People use their local ecosystems and can retrieve signals about how their actions affect ecosystem health. Capturing, interpreting, and responding to signals that indicate changes in ecosystems is key for their sustainable management and breaks in this signal-response, called missing feedbacks, will allow ecosystem health to degrade unnoticed. Chapter 4 applies an existing concept from sustainability science, the red-loop green-loop (RL-GL) model, to uncover missing feedbacks between reefs and people of Jamaica from the year 600 until now. This allowed the factors responsible for missing feedbacks to be identified – a main factor in Jamaica was seafood exports. An intervention to move Jamaica back to more sustainable dynamics between people and reefs could be to gradually move away from seafood exports and build ownership and management capacity in local seafoods.
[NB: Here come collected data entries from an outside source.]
-- ==== Sys2Proof/Machine/Core.lean ====
section
/-! DEFINITION. The machine as the host reads it: its state, its step, its state after reset. -/

def Sys2Proof.core : Host.Core := { State := Sys2Proof.Machine.State, Fault := Sys2Proof.Machine.Fault, Refusal := Sys2Proof.Machine.Refusal, step := Sys2Proof.Machine.step, reset := Sys2Proof.Machine.State.reset }
end

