-- ==== Sys2Proof/Certificates/Slice0/Obligations.lean ====
section
/-! DEFINITION. The statements about the block that are given to the provers. A statement of what a command does is an
`Effect`: all that the command changes and nothing else, whatever the rest of the state. -/

open Sys2Proof Sys2Proof.Machine

/-- Of a slot whose registers take writes: ACTIVATE in OFF, not fenced and with nothing pending, sets ACT_PEND and
BUDGET_WAIT and asks for inrush budget of the class tried; WARM_RESET in READY, with FORCE also in BUSY, takes the
card to RESET_HELD with RST low, in BUSY after the exchange is cut; DEACTIVATE (with FORCE also in BUSY) starts the
commanded sequence with cause HOST_DEACT; SLOT_RESET in OFF, ABSENT or CLINKER resets the slot's registers but STATE
and TRIAL_CLASS, and in an active state first deactivates with cause SLOT_RESET; FORCE runs the DEACTIVATE or the
WARM_RESET that waits in EXCH_WAIT; MEAS_REQ in OFF or ABSENT starts a requested measurement (MEAS_VALID 0), or ends
at once with MEAS_DONE where CAL_OK is 0. Nothing else of the block changes. (R82, R89, R91, R100, R101, R110, R111,
R154, R185) -/
def Obligations.SlotHostCommands : Prop :=
  ∀ (p : Path) (n : SlotId) (s : State), s.Takes p blkHTH (s.chip.domUp (bankOf n)) →
      (s.chip.slotState n = stOFF → s.chip.slotFenced n = false → s.chip.get HTH_SLOT_STAT.ACT_PEND n = 0 →
          Effect (.activate p n) s
        ({ regs := [(⟨HTH_SLOT_STAT.BUDGET_WAIT, n⟩, 1), (⟨HTH_SLOT_STAT.ACT_PEND, n⟩, 1)],
           dmp := some { s.chip.dmp with reqs := s.chip.dmp.reqs ++ [⟨.activation n, 4,
             min (s.chip.cost (4 + s.chip.trialClass n)) (s.chip.get DRG_DMP_CFG.DEPTH 0 * 1000), false⟩] } }))
      ∧ (∀ (force : Bool), s.chip.slotState n = stREADY → s.chip.Bare n → Effect (.warmReset p n force) s
        (cardReset s.chip n))
      ∧ (∀ (force : Bool), 1 ≤ s.chip.slotState n → s.chip.slotState n ≤ stBUSY →
          (s.chip.slotState n = stBUSY → force = true) → s.chip.Bare n → Effect (.deactivate p n force) s
        (deactivation s.chip n .commanded cauHOST))
      ∧ (s.chip.slotState n = stOFF ∨ s.chip.slotState n = stABSENT ∨ s.chip.slotState n = stCLINKER →
          s.chip.get HTH_SLOT_STAT.ACT_PEND n = 0 → (s.chip.slot n).queue = [] → Effect (.slotReset p n) s
        ({ regs := [(⟨HTH_SLOT_STAT.STATE, n⟩, s.chip.slotState n),
             (⟨HTH_SLOT_STAT.TRIAL_CLASS, n⟩, s.chip.get HTH_SLOT_STAT.TRIAL_CLASS n)],
           resets := [(.HTH_TURF_LAST, n), (.HTH_TURF_EVT, n), (.HTH_TURF_STAT, n), (.HTH_PROT_LAST, n), (.HTH_PROT_EVT, n),
             (.HTH_PROT_CLKDIV, n), (.HTH_PROT_WT, n), (.HTH_PROT_STAT, n), (.HTH_SLOT_ATRLEN, n), (.HTH_SLOT_CAUSE, n),
             (.HTH_SLOT_EVT, n), (.HTH_SLOT_CMD, n), (.HTH_SLOT_STAT, n)],
           slots := [(n, { s.chip.slot n with schedReact := false, resetPend := false, reinserted := false, atr := [],
                                              atrDone := false, trial := false, noFollow := false, exchWait := none })] }))
      ∧ (1 ≤ s.chip.slotState n → s.chip.slotState n ≤ stBUSY → s.chip.Bare n → Effect (.slotReset p n) s
        (deactivation (s.chip.setSlot n { s.chip.slot n with resetPend := true }) n .commanded cauSLOTRST))
      ∧ (1 ≤ s.chip.slotState n → s.chip.slotState n ≤ stBUSY → s.chip.Bare n →
          (s.chip.slot n).exchWait = some .deactivate → Effect (.force p n) s
        (deactivation s.chip n .commanded cauHOST))
      ∧ (∀ (i : Instr), s.chip.slotState n = stBUSY → s.chip.Bare n →
          (i = .warmReset p n true ∧ (s.chip.slot n).exchWait ≠ some .deactivate
            ∨ i = .force p n ∧ (s.chip.slot n).exchWait = some .warmReset) →Effect (i) s
        (let d := cardReset (s.chip.setSlot n
           { s.chip.slot n with wait := none, cur := none, t0 := T0X.init, t1 := T1X.init }) n
         { d with regs := d.regs ++ [(⟨HTH_SLOT_STAT.BUDGET_WAIT, n⟩, 0)] }))
      ∧ (s.chip.slotState n = stOFF ∨ s.chip.slotState n = stABSENT → (s.chip.slot n).measuring = false →
          s.chip.on HTH_BANK_ESTAT.CAL_OK (bankOf n) = true → Effect (.legMeasReq p n) s
        ({ regs := [(⟨HTH_LEG_STAT.MEAS_VALID, n⟩, 0), (⟨HTH_LEG_CMD.MEAS_REQ, n⟩, 1)],
           slots := [(n, measBegun s.chip n false)] }))
      ∧ (s.chip.slotState n = stOFF ∨ s.chip.slotState n = stABSENT → (s.chip.slot n).measuring = false →
          s.chip.on HTH_BANK_ESTAT.CAL_OK (bankOf n) = false → Effect (.legMeasReq p n) s
        ({ regs := [(⟨HTH_LEG_CMD.MEAS_DONE, n⟩, 1)] }))
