/-- The timer's own bit is no part of what an activation asks for. -/
theorem activation_insPend (c : Chip) (n : Nat) : activation (c.flag HTH_SLOT_STAT.INS_PEND n false) n = activation c n := by
  have hget : ∀ (f : Fld) (i : Nat), f ≠ HTH_SLOT_STAT.INS_PEND → (c.flag HTH_SLOT_STAT.INS_PEND n false).get f i = c.get f i :=
    fun f i hf => by rw [Chip.flag, Chip.get_put, if_neg (fun h => hf h.1)]
  have hclass : (c.flag HTH_SLOT_STAT.INS_PEND n false).trialClass n = c.trialClass n :=
    Chip.trialClass_congr (fun f hf i => hget f i (by rintro rfl; simp at hf))
  unfold activation Chip.cost
  rw [hclass, hget _ _ (by decide), hget _ _ (by decide)]
  rfl

section Expiry

variable {s : State} {n : SlotId}

theorem Effect.insertionTimerExpiry {d : Change} (hs : s.At n) (h : d.Of s.chip (s.chip.insExpire n)) :
    Effect (.insertionTimerExpiry n) s d := by
  obtain ⟨hstill, hup⟩ := hs
  refine Effect.of_run (f := fun c => c.atSlot n.val fun c => c.insExpire n.val) rfl hstill ?_
  rw [Chip.atSlot_up hup]
  exact h

theorem Chip.insPend_cleared (c : Chip) (n : Nat) :
    ({ regs := [(⟨HTH_SLOT_STAT.INS_PEND, n⟩, 0)] } : Change).Of c (c.flag HTH_SLOT_STAT.INS_PEND n false) :=
  (Change.Of.refl c).flag rfl n false

theorem Chip.autoAct_insPend (c : Chip) (n : Nat) :
    (c.flag HTH_SLOT_STAT.INS_PEND n false).on HTH_SLOT_CTL.AUTO_ACT n = c.on HTH_SLOT_CTL.AUTO_ACT n := by
  unfold Chip.on
  rw [Chip.flag, Chip.get_put_ne _ _ _ _ _ _ (by simp)]

/-- The timer runs out at a slot with AUTO_ACT. -/
theorem Chip.insExpire_auto {c : Chip} {n : Nat} (hins : c.on HTH_SLOT_STAT.INS_PEND n = true)
    (hauto : c.on HTH_SLOT_CTL.AUTO_ACT n = true) (hst : c.slotState n = stOFF) (hp : c.get HTH_SLOT_STAT.ACT_PEND n = 0) :
    (({ regs := [(⟨HTH_SLOT_STAT.INS_PEND, n⟩, 0)] } : Change).plus (activation c n)).Of c (c.insExpire n) := by
  unfold Chip.insExpire
  dsimp only
  rw [if_pos hins, if_pos ((c.autoAct_insPend n).trans hauto)]
  have htrigger := Change.Of.trigger (c := c.flag HTH_SLOT_STAT.INS_PEND n false) (n := n)
    (by rw [Chip.slotState, Chip.flag, Chip.get_put_ne _ _ _ _ _ _ (by simp)]; exact hst)
    (by rw [Chip.flag, Chip.get_put_ne _ _ _ _ _ _ (by simp)]; exact hp)
  rw [activation_insPend] at htrigger
  exact (c.insPend_cleared n).plus htrigger rfl

theorem Chip.insExpire_idle {c : Chip} {n : Nat} (hins : c.on HTH_SLOT_STAT.INS_PEND n = true)
    (hauto : c.on HTH_SLOT_CTL.AUTO_ACT n = false) :
    ({ regs := [(⟨HTH_SLOT_STAT.INS_PEND, n⟩, 0)] } : Change).Of c (c.insExpire n) := by
  unfold Chip.insExpire
  dsimp only
  rw [if_pos hins, if_neg (by rw [Chip.autoAct_insPend, hauto]; simp)]
  exact c.insPend_cleared n

end Expiry

/-! ## O2: presence at a slot -/

section Presence

variable {s : State} {n : Fin 4} {x : Sample} {d : Change}

theorem pmonOf_operatorSlot (n : Fin 4) : pmonOf (operatorSlot n) = some (.pmon n) := dif_pos n.isLt

theorem isOperator_operatorSlot (n : Fin 4) : isOperator n.val = true := decide_eq_true n.isLt

/-- The samples of a slot's presence monitor. -/
theorem Effect.presRise (hs : s.At (operatorSlot n)) (h : d.Of s.chip (s.chip.monFeed (.pmon n) [x])) :
    Effect (.presRise ⟨operatorSlot n, [x]⟩) s d := by
  refine Effect.of_run (f := fun c => c.monFeed (.pmon n) [x]) ?_ hs.1 h
  show execPresRise _ s = _
  simp only [execPresRise, pmonOf_operatorSlot]

theorem Effect.removal (hs : s.At (operatorSlot n)) (h : d.Of s.chip (s.chip.monFeed (.pmon n) [x])) :
    Effect (.removal ⟨operatorSlot n, [x]⟩) s d := by
  refine Effect.of_run (f := fun c => c.monFeed (.pmon n) [x]) ?_ hs.1 h
  show execRemoval _ s = _
  simp only [execRemoval, pmonOf_operatorSlot]

/-- A rise of PRES: what it records, then what it does to the slot. -/
theorem Effect.presRise_inserts (hs : s.At (operatorSlot n)) (hsays : s.chip.Says (.pmon n) x (some false))
    (halarm : s.chip.monAlarm (.pmon n) = true) (ht : d.taken = 0)
    (h : ∀ c', (risen s.chip n x).Of s.chip c' → d.Of c' (c'.inserted n)) :
    Effect (.presRise ⟨operatorSlot n, [x]⟩) s ((risen s.chip n x).plus d) := by
  obtain ⟨c', hsample, hrisen⟩ := Chip.monSample_rise hsays halarm
  refine Effect.presRise hs ?_
  have hup : c'.domUp (bankOf n.val) = true := ((risen_recorded _ n x).domUp hrisen _).trans hs.2
  have hreact : c'.monReact (.pmon n) false = c'.inserted n := if_pos hup
  rw [Chip.monFeed_of_some hsample, hreact]
  exact hrisen.plus (h c' hrisen) ht

/-- A fall of PRES. -/
theorem Effect.removal_removes (hs : s.At (operatorSlot n)) (hsays : s.chip.Says (.pmon n) x (some true))
    (halarm : s.chip.monAlarm (.pmon n) = false) (ht : d.taken = 0)
    (h : ∀ c', (tripped s.chip (.pmon n) x).Of s.chip c' → d.Of c' (c'.removed n)) :
    Effect (.removal ⟨operatorSlot n, [x]⟩) s ((tripped s.chip (.pmon n) x).plus d) := by
  obtain ⟨c', hsample, htripped⟩ := Chip.monSample_fall hsays halarm
  refine Effect.removal hs ?_
  have hup : c'.domUp (bankOf n.val) = true := ((tripped_recorded _ (.pmon n) x).domUp htripped _).trans hs.2
  have hreact : c'.monReact (.pmon n) true = c'.removed n := if_pos hup
  rw [Chip.monFeed_of_some hsample, hreact]
  exact htripped.plus (h c' htripped) ht

end Presence

/-- Settles O2: a move of PMON is recorded, and the slot, which the record leaves as it was, answers it by its state. -/
theorem presenceAtASlot : Obligations.PresenceAtASlot := by
  unfold Obligations.PresenceAtASlot
  refine ⟨fun n x s hs => ⟨fun hsays halarm hst => ?_, fun hsays halarm hst => ?_, fun hsays halarm h1 h7 hb => ?_,
    fun hsays halarm hst hb hp => ?_⟩, fun n s hs hins => ⟨fun hauto hst hp => ?_, fun hauto => ?_⟩⟩
  · refine Effect.presRise_inserts hs hsays halarm rfl (fun c' h => ?_)
    have hr := risen_recorded s.chip n x
    rw [← hr.slot h]
    exact Chip.inserted_absent ((hr.slotState h _).trans hst)
  · refine Effect.presRise_inserts hs hsays halarm rfl (fun c' h => ?_)
    have hr := risen_recorded s.chip n x
    rw [← hr.slot h]
    exact Chip.inserted_deact ((hr.slotState h _).trans hst)
  · refine Effect.removal_removes hs hsays halarm rfl (fun c' h => ?_)
    have hr := tripped_recorded s.chip (.pmon n) x
    rw [← hr.deactivation_eq h, ← hr.slot h]
    exact Chip.removed_active (by rw [hr.slotState h]; exact h1) (by rw [hr.slotState h]; exact h7) (hr.bare h hb)
  · refine Effect.removal_removes hs hsays halarm rfl (fun c' h => ?_)
    have hr := tripped_recorded s.chip (.pmon n) x
    rw [← hr.slot h]
    exact Chip.removed_off (isOperator_operatorSlot n) ((hr.slotState h _).trans hst) (hr.bare h hb)
      ((hr.get h (by simp [monReg]) (by simp) _).trans hp)
  · exact Effect.insertionTimerExpiry hs (Chip.insExpire_auto hins hauto hst hp)
  · exact Effect.insertionTimerExpiry hs (Chip.insExpire_idle hins hauto)

end Sys2Proof.Machine
end

section
/-! Leg measurement (R71–R84): the values of one side, the end of a measurement, the claim of a cell, and the statement of leg
measurement. -/

namespace Sys2Proof.Machine
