/-- The close of a window (11_strands_whorl.md R352): line, time since the last REF_IN edge, the checker's verdict
(R589), whether the releases came within their bound (R374). -/
structure CloseObs where
  line : Nat
  sub : Nat
  agree : Bool := true
  inBound : Bool := true
  deriving DecidableEq, Repr

/-- A segment a strand table declares for a strand: bank and words (12_pricking_plying.md R386). -/
structure SegReq where
  bank : Nat
  len : Nat
  deriving DecidableEq, Repr

/-- What a strand table declares for a strand beside its record: its segments and its publication slots (R386, R472). -/
structure StrandDecl where
  idx : Nat
  segs : List SegReq := []
  slots : List Nat := []
  deriving DecidableEq, Repr

/-- One pillow's inputs at a loop sample (R382): UTIL %, TEMP °C, HEAD in 5 mV. -/
structure PilSample where
  util : Nat
  temp : Int
  head : Nat
  deriving DecidableEq, Repr

/-- A sample of the Pricking unit's loop: the inputs of the pillows from 0 on (R382), and the migrations that firmware has
requested since the last, by strand and ply (R375). -/
structure LoopObs where
  pils : List PilSample
  asked : List (Nat × Nat) := []
  deriving DecidableEq, Repr

/-! ### Selvedge, power, security, debug -/

/-- An error that a unit's own checks report and that no other command brings about (18_selvedge.md R577, R693): its page and
bit, the part of the unit it names, and the part's number where the error names one. -/
structure ErrObs where
  page : Nat
  bit : Nat
  sub : Nat := 0
  deriving DecidableEq, Repr

/-- What an edge of the always-on clock shows: the verdict of the checker of R589 on the counter's advance, whether the interpolator's
calibration against REF_IN is in range (R305), and what the units' own checks report of the period that ends. -/
structure EdgeObs where
  agree : Bool := true
  calOk : Bool := true
  seen : List ErrObs := []
  deriving DecidableEq, Repr

/-- What ends a test (18_selvedge.md R579): whether it passed, and the bit recorded when it did not. -/
structure TestObs where
  /-- of a transparent lane test, whether its memory and timestamp parts have passed (R462) -/
  passed : Bool
  failBit : Nat := 0
  /-- the EIC target's state compares equal after its restore (16_interrupts.md R524) -/
  restoreOk : Bool := true
  deriving DecidableEq, Repr

/-- A comparator proved by CHK_SELF (R590) reported its forced disagreement, or one failed to. -/
structure ChkObs where
  allReported : Bool
  deriving DecidableEq, Repr

/-- An environmental excursion (19_modes_power.md R613, R628). -/
inductive EnvEvent where
  | supplyOut | supplyBack
  /-- every sensor's reading: two for each pillow -/
  | temps (t : List (Int × Int))
  | regFault (pillow : Nat)
  deriving DecidableEq, Repr

/-- A PLL of R19. -/
inductive Pll where
  | spindle | pillow (p : Nat) | portGroup (g : Nat)
  deriving DecidableEq, Repr

/-- A measurement of the pillow's voltage loop (R611, R612): requirement at the running frequency and at FLOOR in mV,
AGE_OFF in 5 mV, FMAX_ACH in MHz, and the time passed since the last in microseconds. -/
structure VfObs where
  pillow : Nat
  need : Nat
  needFloor : Nat
  ageOff : Nat
  fmaxAch : Nat
  deriving DecidableEq, Repr

/-- How the steps of a start-up end (19_modes_power.md R618, 20_security.md R643), and the host boot configuration:
addresses of firmware slots A and B. -/
structure BootObs where
  spnTestOk : Bool := true
  wipeOk : Bool := true
  katOk : Bool := true
  /-- the host interconnect confirms the lock on slot A, and on slot B -/
  lockA : Bool := true
  lockB : Bool := true
  slotA : Nat := 0
  slotB : Nat := 0
  deriving DecidableEq, Repr

/-- What else asked for a transition in the cycle of a write of MODE_CMD: nothing, the spindle, an automatic one (R602, R604). -/
inductive ModeMet where
  | none | spindle | automatic
  deriving DecidableEq, Repr

/-- A write of MODE_CMD: the requester, KEY, FORCE, what it met in its cycle (R602, R604, R608). -/
structure ModeCmd where
  who : Who := .host
  key : Nat := 0xC3
  force : Bool := false
  met : ModeMet := .none
  deriving DecidableEq, Repr

/-- A step whose bound passed (R624), or a test of the start-up (R619): the unit concerned, and whether all that failed is the compare of
its EIC target's restored state (16_interrupts.md R524). -/
structure StepObs where
  cls : Nat
  inst : Nat
  sub : Nat := 0
  restore : Bool := false
  deriving DecidableEq, Repr

/-- A DRAM error (17_host_dram.md R558). -/
inductive DramErr where
  | corrected | uncorrectable | cmdParity
  deriving DecidableEq, Repr

/-- Answers of the arrays to a debug bus master access (21_debug_snag.md R663). -/
structure MemObs where
  ecc : Ecc := .clean
  deriving DecidableEq, Repr
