-- ==== Sys2Proof/Machine/Stc.lean ====
section
/-!
DEFINITION. The station time counter and its inputs (10_station_time.md R301 to R333): the advance, the servo, sources,
cross-check, holdover, steps, and the meanings of the STC's commands and of REF_IN (01_engine_organisation.md R21).
-/

namespace Sys2Proof.Machine

/-! ### Registers of the page (R331) -/

/-- MODE: 0 free-run, 1 PPS-phased, 2 PPS-servo, 3 PTP-assisted (R312). -/
def stcMode (s : State) : Nat := rdF s pgSTC 0x080 0 2
/-- LOCK_COUNT and UNLOCK_COUNT; 0 is taken as 1. -/
def lockCount (s : State) : Nat := max 1 (rdF s pgSTC 0x08C 8 8)
def unlockCount (s : State) : Nat := max 1 (rdF s pgSTC 0x08C 16 8)
/-- LOCK_THR, UNLOCK_THR, SLEW_LIMIT and CROSS_THR in sixteenths of a nanosecond. -/
def lockThr (s : State) : Nat := rdF s pgSTC 0x090 0 16 * 16
def unlockThr (s : State) : Nat := rdF s pgSTC 0x090 16 16 * 16
def slewLimit (s : State) : Nat := rdF s pgSTC 0x094 0 20 * 16
def crossThr (s : State) : Nat := rdF s pgSTC 0x098 24 8 * 160
/-- WINDOW of the PPS inputs in 2⁻³² ns. -/
def ppsWindow (s : State) : Nat := rdF s pgSTC 0x098 16 8 * 1000 * nsU
/-- PRIO0 to PRIO3 (R318). -/
def prioList (s : State) : List Nat := (List.range 4).map fun i => rdF s pgSTC 0x088 (3 * i) 3

/-- A signed register value. -/
def rdI (s : State) (page off : Nat) : Int := (rd s page off).toInt

/-- A signed number as a register value, saturated. -/
def satReg (x : Int) : W32 := BitVec.ofInt 32 (max (-(2 ^ 31)) (min (2 ^ 31 - 1) x))

/-- Rounding to the nearest whole number, halves away from zero. -/
def roundDiv (a : Int) (b : Nat) : Int :=
  if 0 ≤ a then (2 * a + b) / (2 * b) else -((2 * -a + b) / (2 * b))

/-! ### The advance (R303, R304, R315) -/

/-- The clamp of R303. -/
def trimBound (s : State) : Int :=
  if s.clk.refSel = 0 then 85899346 else if s.clk.refSel = 1 then 42949673 else 34359738

/-- A trim within the clamp. -/
def clampTrim (s : State) (x : Int) : Int := max (-(trimBound s)) (min (trimBound s) x)

/-- The increment of the period that begins, and the part of it that slews: the nominal period plus trim and slewing, or
the internal oscillator's measured period alone (R303, R304, R315). -/
def nextIncr (s : State) : Nat × Int :=
  if s.clk.onIntOsc then (s.clk.intOsc, 0)
  else
    let nom : Int := refPeriod s * 2 ^ 28
    let rate : Int := nom * rdF s pgSTC 0x094 24 8 / 1000000
    let left := s.stc.adjLeft
    let slew : Int :=
      if stcMode s = 1 ∨ stcMode s = 2 then 0
      else if 0 ≤ left then min left rate else max left (-rate)
    ((nom + clampTrim s (rdI s pgSTC 0x0A4) + slew).toNat, slew)

/-- The increment of the next period is taken. -/
def takeIncr (s : State) : State :=
  { s with stc := { s.stc with incr := (nextIncr s).1, slew := (nextIncr s).2 } }

/-! ### States (R307, R308, R321) -/

/-- The trim for a rate of `u` 2⁻²⁰ ns per second (R313). -/
def trimOf (s : State) (u : Int) : Int := clampTrim s (-(roundDiv (u * refPeriod s * 2 ^ 8) 1000000000))

/-- The STC enters a state: LOCKED and UNLOCKED are raised, TRACEABLE moves with it, HOLDOVER freezes the trim at the
estimate, and event strands of KIND 3 SOURCE 1 are triggered (R307, R308, R321, R344). On the internal oscillator the state
does not change (R304), but for the first set, which leaves UNSET (R325; log entry 138). -/
def stcEnter (s : State) (st : StcState) : State :=
  if s.stc.st = st ∨ (s.clk.onIntOsc ∧ s.stc.st ≠ .unset) then s
  else
    let was := s.stc.st
    let tr := match st with
      | .locked => !s.clk.onIntOsc
      | .freeRun | .unset => false
      | _ => s.stc.traceable
    let s1 := { s with stc := { s.stc with
      st := st, expired := false, traceable := tr, wasLocked := s.stc.wasLocked || decide (st = .locked), lockRun := 0, unlockRun := 0 } }
    let s2 := if st = .locked then raiseIrq s1 pgSTC 0 else if was = .locked then raiseIrq s1 pgSTC 1 else s1
    let s3 := if st = .holdover then
        let s' := { s2 with stc := { s2.stc with holdAt := s2.now } }
        if stcMode s' = 2 then wr s' pgSTC 0x0A4 (BitVec.ofInt 32 (trimOf s' s'.stc.est)) else s'
      else s2
    triggerEvent s3 3 1

/-! ### Steps (R317, R351) -/

/-- TL of an SV entry (R471). -/
def svTl (e : List W32) : Nat := bits (dword e 0) 11 3

/-- DEPTH of an SV entry. -/
def svDepth (e : List W32) : Nat := bits (dword e 0) 14 5

/-- Samples noted for a line whose numbers are still to close as its ticks go on: one written for such a number is kept (R57), another
counts for no tick to come (R56). -/
def gotKeep (s : State) (n : Nat) : State :=
  let rate := max 1 (tlRate s n)
  let ahead := fun (x : SvSub) (k : Nat) => decide ((k + rate - (tline s n).tick % rate) % rate + 1 < svDepth x.entry)
  { s with pio := { s.pio with sv := s.pio.sv.map fun e => (e.1, e.2.map fun x =>
      if svTl x.entry = n then { x with got := x.got.filter (ahead x) } else x) } }

/-- A fixed line takes its next tick from a counter value; one less than half a period after the last close is skipped
(R351). -/
def rephase (s : State) (n c : Nat) : State :=
  let rate := tlRate s n
  let l := tline s n
  let (k, nom) := tickFrom rate c
  let (k', nom') := if nom < l.lastClose + secU / (2 * max 1 rate) then tickFrom rate (nom + 1) else (k, nom)
  gotKeep (setLine s n { l with tick := k', nominal := nom', resync := false }) n

/-- A counter value moved by a step. -/
def moved (d : Int) (c : Nat) : Nat := ((c : Int) + d).toNat

/-- The step reaches a Whorl that has power: a line whose window is open finishes its tick on the old base, another re-phases at once
(R351). -/
def whorlStep (s : State) (old : Nat) (d : Int) : State :=
  if !pagePowered s pgWHRL then s
  else
  let s1 := (List.range 8).foldl (fun u n =>
    let l := tline u n
    if !l.running then u
    else
      let l' := { l with lastClose := moved d l.lastClose }
      if tlMode u n = 2 then setLine u n { l' with nominal := moved d l.nominal }
      else if l.nominal ≤ old then setLine u n { l' with nominal := moved d l.nominal, resync := true }
      else rephase (setLine u n l') n (moved d old)) s
  raiseIrq { s1 with whrl := { s1.whrl with resync := true } } pgWHRL 16

/-- A source's last edge as the stepped counter would have shown it. -/
def TSrc.move (x : TSrc) (d : Int) : TSrc :=
  { x with lastEdge := x.lastEdge.map (· + d), out := x.out.map (· + d) }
Overall, my thesis emphasises the importance of habitat for coral recruitment following severe coral bleaching as well as for urchin density and function in Seychelles. Furthermore, I cover management approaches to confront reinforcing feedbacks of expanding macroalgal fields, especially for a mosaic reefscape setting. I test the first method to reduce macroalgal cover via the alteration of the light regime. My thesis also includes the first study to apply the RL-GL concept to a coral reef social-ecological system and I advocate for its practicality in uncovering missing feedbacks and in gaining an understanding of past, present, and future sustainability that can be of use in other systems.